++++ Records to use ++++

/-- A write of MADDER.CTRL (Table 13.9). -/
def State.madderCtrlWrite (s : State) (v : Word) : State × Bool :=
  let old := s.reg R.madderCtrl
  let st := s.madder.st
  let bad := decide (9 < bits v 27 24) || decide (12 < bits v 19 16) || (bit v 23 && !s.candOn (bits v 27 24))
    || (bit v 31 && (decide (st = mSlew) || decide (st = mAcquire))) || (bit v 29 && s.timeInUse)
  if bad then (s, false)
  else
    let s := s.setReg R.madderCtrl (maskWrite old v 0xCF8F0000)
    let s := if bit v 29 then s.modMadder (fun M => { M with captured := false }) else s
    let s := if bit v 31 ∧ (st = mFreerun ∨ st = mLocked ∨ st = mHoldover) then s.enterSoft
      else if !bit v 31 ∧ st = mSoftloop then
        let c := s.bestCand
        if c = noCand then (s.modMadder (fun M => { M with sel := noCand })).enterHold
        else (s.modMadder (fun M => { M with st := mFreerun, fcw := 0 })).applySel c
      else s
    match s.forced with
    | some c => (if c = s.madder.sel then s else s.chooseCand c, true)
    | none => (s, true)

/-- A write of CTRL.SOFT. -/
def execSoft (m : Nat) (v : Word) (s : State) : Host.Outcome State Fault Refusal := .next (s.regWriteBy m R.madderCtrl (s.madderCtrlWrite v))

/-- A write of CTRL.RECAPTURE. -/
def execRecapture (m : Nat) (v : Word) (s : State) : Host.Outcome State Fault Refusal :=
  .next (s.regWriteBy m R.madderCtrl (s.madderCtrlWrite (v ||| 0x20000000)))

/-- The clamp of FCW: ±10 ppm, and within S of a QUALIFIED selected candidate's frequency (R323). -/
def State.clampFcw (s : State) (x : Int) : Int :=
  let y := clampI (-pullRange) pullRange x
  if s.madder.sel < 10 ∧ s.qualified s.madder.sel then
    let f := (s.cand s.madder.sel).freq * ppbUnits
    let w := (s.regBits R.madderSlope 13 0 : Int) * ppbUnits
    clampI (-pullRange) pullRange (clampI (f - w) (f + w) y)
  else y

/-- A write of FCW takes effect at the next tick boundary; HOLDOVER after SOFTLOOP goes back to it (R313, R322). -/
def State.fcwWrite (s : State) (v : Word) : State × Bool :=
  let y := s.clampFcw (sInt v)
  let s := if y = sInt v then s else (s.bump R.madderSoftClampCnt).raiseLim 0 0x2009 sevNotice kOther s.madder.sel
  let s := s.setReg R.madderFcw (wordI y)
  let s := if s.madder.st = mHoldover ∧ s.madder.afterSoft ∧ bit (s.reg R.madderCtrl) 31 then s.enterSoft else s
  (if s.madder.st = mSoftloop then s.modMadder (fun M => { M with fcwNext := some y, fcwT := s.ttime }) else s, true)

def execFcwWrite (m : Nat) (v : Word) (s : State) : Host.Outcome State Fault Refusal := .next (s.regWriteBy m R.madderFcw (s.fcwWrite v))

++++

### Exercise
Copy, please, every line from the start of the entries down to the line that holds "let y := s.clampFcw (sInt v)", with both of those lines included and no others.

### Task response
/-- A write of MADDER.CTRL (Table 13.9). -/
def State.madderCtrlWrite (s : State) (v : Word) : State × Bool :=
  let old := s.reg R.madderCtrl
  let st := s.madder.st
  let bad := decide (9 < bits v 27 24) || decide (12 < bits v 19 16) || (bit v 23 && !s.candOn (bits v 27 24))
    || (bit v 31 && (decide (st = mSlew) || decide (st = mAcquire))) || (bit v 29 && s.timeInUse)
  if bad then (s, false)
  else
    let s := s.setReg R.madderCtrl (maskWrite old v 0xCF8F0000)
    let s := if bit v 29 then s.modMadder (fun M => { M with captured := false }) else s
    let s := if bit v 31 ∧ (st = mFreerun ∨ st = mLocked ∨ st = mHoldover) then s.enterSoft
      else if !bit v 31 ∧ st = mSoftloop then
        let c := s.bestCand
        if c = noCand then (s.modMadder (fun M => { M with sel := noCand })).enterHold
        else (s.modMadder (fun M => { M with st := mFreerun, fcw := 0 })).applySel c
      else s
    match s.forced with
    | some c => (if c = s.madder.sel then s else s.chooseCand c, true)
    | none => (s, true)

/-- A write of CTRL.SOFT. -/
def execSoft (m : Nat) (v : Word) (s : State) : Host.Outcome State Fault Refusal := .next (s.regWriteBy m R.madderCtrl (s.madderCtrlWrite v))

/-- A write of CTRL.RECAPTURE. -/
def execRecapture (m : Nat) (v : Word) (s : State) : Host.Outcome State Fault Refusal :=
  .next (s.regWriteBy m R.madderCtrl (s.madderCtrlWrite (v ||| 0x20000000)))

/-- The clamp of FCW: ±10 ppm, and within S of a QUALIFIED selected candidate's frequency (R323). -/
def State.clampFcw (s : State) (x : Int) : Int :=
  let y := clampI (-pullRange) pullRange x
  if s.madder.sel < 10 ∧ s.qualified s.madder.sel then
    let f := (s.cand s.madder.sel).freq * ppbUnits
    let w := (s.regBits R.madderSlope 13 0 : Int) * ppbUnits
    clampI (-pullRange) pullRange (clampI (f - w) (f + w) y)
  else y

/-- A write of FCW takes effect at the next tick boundary; HOLDOVER after SOFTLOOP goes back to it (R313, R322). -/
def State.fcwWrite (s : State) (v : Word) : State × Bool :=
  let y := s.clampFcw (sInt v)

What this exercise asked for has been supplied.